***** INFORMATION SUPPLIED
theorem State.closeCtx_moves {w : Nat} {s u : State} (hw : Within 8300 w) (h : Moves w s u) (c : Nat) :
    Moves w s (State.closeCtx u c) := by
  unfold State.closeCtx
  repeat'
    first
    | with_reducible assumption
    | with_reducible refine State.resetContact_moves (Within.trans (by decide : Within 12 8300) hw) ?_ _
    | with_reducible refine State.resetEvents_moves (Within.trans (by decide : Within 64 8300) hw) ?_ _
    | with_reducible refine Moves.ite ?_ ?_
    | split
    | extract_lets
    | with_reducible refine Moves.getD (Moves.optFindSome (fun _ => ?_)) ?_
    | with_reducible refine Moves.optMap (fun _ => ?_)
    | with_reducible refine Moves.optSndMapSnd ?_
    | with_reducible refine Moves.optSndMap (fun _ => ?_)
    | with_reducible refine Moves.optBind ?_ (fun _ _ => ?_)
    | with_reducible refine Moves.optOf (fun _ => ?_)
    | (with_reducible refine Moves.foldl ?_ (fun _ _ _ => ?_))
    | (with_reducible refine Moves.foldlFst ?_ (fun _ _ _ => ?_))
    | (with_reducible refine Moves.foldr ?_ (fun _ _ _ => ?_))
    | with_reducible refine Moves.optIte ?_ ?_
    | with_reducible refine Moves.foldlOpt ?_ (fun _ _ _ => ?_)
    | with_reducible refine Moves.optSome ?_
    | with_reducible exact Moves.optNone
    | with_reducible refine Moves.some (by assumption) ?_
    | with_reducible refine Moves.fst (by assumption) ?_
    | with_reducible refine Moves.snd (by assumption) ?_
    | dsimp +zetaDelta only
    | with_reducible refine Moves.upd ?_ rfl ⟨rfl, rfl, ⟨.rfl, .rfl, .rfl, .rfl, .of hw (by decide)⟩, .same, ⟨.rfl, .rfl, .of hw (by decide), .rfl, .rfl⟩, .same, .same⟩ ⟨id, id, (by first | with_reducible exact id | exact fun k => Tab.sorted_set k _ _ | exact fun k => Tab.sorted_filter k _ | exact fun k => Tab.sorted_erase k _ | exact fun k => Tab.sorted_map k _ (fun _ => by first | rfl | (split <;> rfl)) | exact fun _ => .nil), id, (by first | with_reducible exact id | exact fun k => Tab.sorted_set k _ _ | exact fun k => Tab.sorted_filter k _ | exact fun k => Tab.sorted_erase k _ | exact fun k => Tab.sorted_map k _ (fun _ => by first | rfl | (split <;> rfl)) | exact fun _ => .nil), id, id⟩

theorem execContextOpen_moves {w : Nat} {s u : State} (hw : Within 36527643058172 w) (h : Moves w s u) (c : Sys2Proof.CtxId) (q : Sys2Proof.RingId) :
    Moves.outcome w s (execContextOpen c q u) := by
  unfold execContextOpen
  repeat'
    first
    | with_reducible assumption
    | with_reducible exact Moves.fault
    | with_reducible refine Moves.next ?_
    | with_reducible exact Moves.fail
    | with_reducible exact Moves.latch
    | with_reducible refine Moves.done ?_
    | with_reducible refine Moves.await ?_
    | with_reducible refine Moves.park ?_
    | with_reducible refine State.controlRow_moves (Within.trans (by decide : Within 36527643058108 36527643058172) hw) ?_ _ _ _ _ _ (fun _ _ _ => ?_)
    | with_reducible refine State.contextOpen_moves (Within.trans (by decide : Within 1073741932 36527643058172) hw) ?_ _
    | with_reducible refine Moves.ite ?_ ?_
    | split
    | extract_lets
    | with_reducible refine Moves.getD (Moves.optFindSome (fun _ => ?_)) ?_
    | with_reducible refine Moves.optMap (fun _ => ?_)
    | with_reducible refine Moves.optSndMapSnd ?_
    | with_reducible refine Moves.optSndMap (fun _ => ?_)
    | with_reducible refine Moves.optBind ?_ (fun _ _ => ?_)
    | with_reducible refine Moves.optOf (fun _ => ?_)
    | (with_reducible refine Moves.foldl ?_ (fun _ _ _ => ?_))
    | (with_reducible refine Moves.foldlFst ?_ (fun _ _ _ => ?_))
    | (with_reducible refine Moves.foldr ?_ (fun _ _ _ => ?_))
    | with_reducible refine Moves.optIte ?_ ?_
    | with_reducible refine Moves.foldlOpt ?_ (fun _ _ _ => ?_)
    | with_reducible refine Moves.optSome ?_
    | with_reducible exact Moves.optNone
    | with_reducible refine Moves.some (by assumption) ?_
    | with_reducible refine Moves.fst (by assumption) ?_
    | with_reducible refine Moves.snd (by assumption) ?_
    | dsimp +zetaDelta only

theorem State.applyShare_moves {w : Nat} {s u : State} (hw : Within 1073741856 w) (h : Moves w s u) (c : Nat) (rec : Sys2Proof.Bytes) :
    Moves w s (State.applyShare u c rec) := by
  unfold State.applyShare
  repeat'
    first
    | with_reducible assumption
    | with_reducible refine State.modCtx_moves (Within.trans (by decide : Within 32 1073741856) hw) ?_ _ _
    | with_reducible refine State.placeShare_moves (Within.trans (by decide : Within 1073741856 1073741856) hw) ?_ _
    | with_reducible refine Moves.ite ?_ ?_
    | split
    | extract_lets
    | with_reducible refine Moves.getD (Moves.optFindSome (fun _ => ?_)) ?_
    | with_reducible refine Moves.optMap (fun _ => ?_)
    | with_reducible refine Moves.optSndMapSnd ?_
    | with_reducible refine Moves.optSndMap (fun _ => ?_)
    | with_reducible refine Moves.optBind ?_ (fun _ _ => ?_)
    | with_reducible refine Moves.optOf (fun _ => ?_)
    | (with_reducible refine Moves.foldl ?_ (fun _ _ _ => ?_))
    | (with_reducible refine Moves.foldlFst ?_ (fun _ _ _ => ?_))
    | (with_reducible refine Moves.foldr ?_ (fun _ _ _ => ?_))
    | with_reducible refine Moves.optIte ?_ ?_
    | with_reducible refine Moves.foldlOpt ?_ (fun _ _ _ => ?_)
    | with_reducible refine Moves.optSome ?_
    | with_reducible exact Moves.optNone
    | with_reducible refine Moves.some (by assumption) ?_
    | with_reducible refine Moves.fst (by assumption) ?_
    | with_reducible refine Moves.snd (by assumption) ?_
    | dsimp +zetaDelta only

theorem execShareApply_moves {w : Nat} {s u : State} (hw : Within 1073741856 w) (h : Moves w s u) (c : Sys2Proof.CtxId) :
    Moves.outcome w s (execShareApply c u) := by
  unfold execShareApply
  repeat'
    first
    | with_reducible assumption
    | with_reducible exact Moves.fault
    | with_reducible refine Moves.next ?_
    | with_reducible refine State.applyShare_moves (Within.trans (by decide : Within 1073741856 1073741856) hw) ?_ _ _
    | with_reducible refine Moves.ite ?_ ?_
    | split
    | extract_lets
    | with_reducible refine Moves.getD (Moves.optFindSome (fun _ => ?_)) ?_
    | with_reducible refine Moves.optMap (fun _ => ?_)
    | with_reducible refine Moves.optSndMapSnd ?_
    | with_reducible refine Moves.optSndMap (fun _ => ?_)
    | with_reducible refine Moves.optBind ?_ (fun _ _ => ?_)
    | with_reducible refine Moves.optOf (fun _ => ?_)
    | (with_reducible refine Moves.foldl ?_ (fun _ _ _ => ?_))
    | (with_reducible refine Moves.foldlFst ?_ (fun _ _ _ => ?_))
    | (with_reducible refine Moves.foldr ?_ (fun _ _ _ => ?_))
    | with_reducible refine Moves.optIte ?_ ?_
    | with_reducible refine Moves.foldlOpt ?_ (fun _ _ _ => ?_)
    | with_reducible refine Moves.optSome ?_
    | with_reducible exact Moves.optNone
    | with_reducible refine Moves.some (by assumption) ?_
    | with_reducible refine Moves.fst (by assumption) ?_
    | with_reducible refine Moves.snd (by assumption) ?_
    | dsimp +zetaDelta only

theorem State.contextKill_moves {w : Nat} {s u : State} (hw : Within 36527643053884 w) (h : Moves w s u) (cmd : Command) :
    Moves.verdict w s (State.contextKill u cmd) := by
  unfold State.contextKill
  repeat'
    first
    | with_reducible assumption
    | with_reducible exact Moves.fail
    | with_reducible exact Moves.latch
    | with_reducible refine Moves.done ?_
    | with_reducible refine Moves.await ?_
    | with_reducible refine Moves.park ?_
    | with_reducible refine State.startTeardown_moves (Within.trans (by decide : Within 36527643053884 36527643053884) hw) ?_ _ _ _
    | with_reducible refine Moves.ite ?_ ?_
    | split
    | extract_lets
    | with_reducible refine Moves.getD (Moves.optFindSome (fun _ => ?_)) ?_
    | with_reducible refine Moves.optMap (fun _ => ?_)
    | with_reducible refine Moves.optSndMapSnd ?_
    | with_reducible refine Moves.optSndMap (fun _ => ?_)
    | with_reducible refine Moves.optBind ?_ (fun _ _ => ?_)
    | with_reducible refine Moves.optOf (fun _ => ?_)
    | (with_reducible refine Moves.foldl ?_ (fun _ _ _ => ?_))
    | (with_reducible refine Moves.foldlFst ?_ (fun _ _ _ => ?_))
    | (with_reducible refine Moves.foldr ?_ (fun _ _ _ => ?_))
    | with_reducible refine Moves.optIte ?_ ?_
    | with_reducible refine Moves.foldlOpt ?_ (fun _ _ _ => ?_)
    | with_reducible refine Moves.optSome ?_
    | with_reducible exact Moves.optNone
    | with_reducible refine Moves.some (by assumption) ?_
    | with_reducible refine Moves.fst (by assumption) ?_
    | with_reducible refine Moves.snd (by assumption) ?_
    | dsimp +zetaDelta only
**********
◆ **TASK STATEMENT**: What lines in the records above include the string "CtxId"? Copy each one.

◆ **ANSWER**:
theorem execContextOpen_moves {w : Nat} {s u : State} (hw : Within 36527643058172 w) (h : Moves w s u) (c : Sys2Proof.CtxId) (q : Sys2Proof.RingId) :
theorem execShareApply_moves {w : Nat} {s u : State} (hw : Within 1073741856 w) (h : Moves w s u) (c : Sys2Proof.CtxId) :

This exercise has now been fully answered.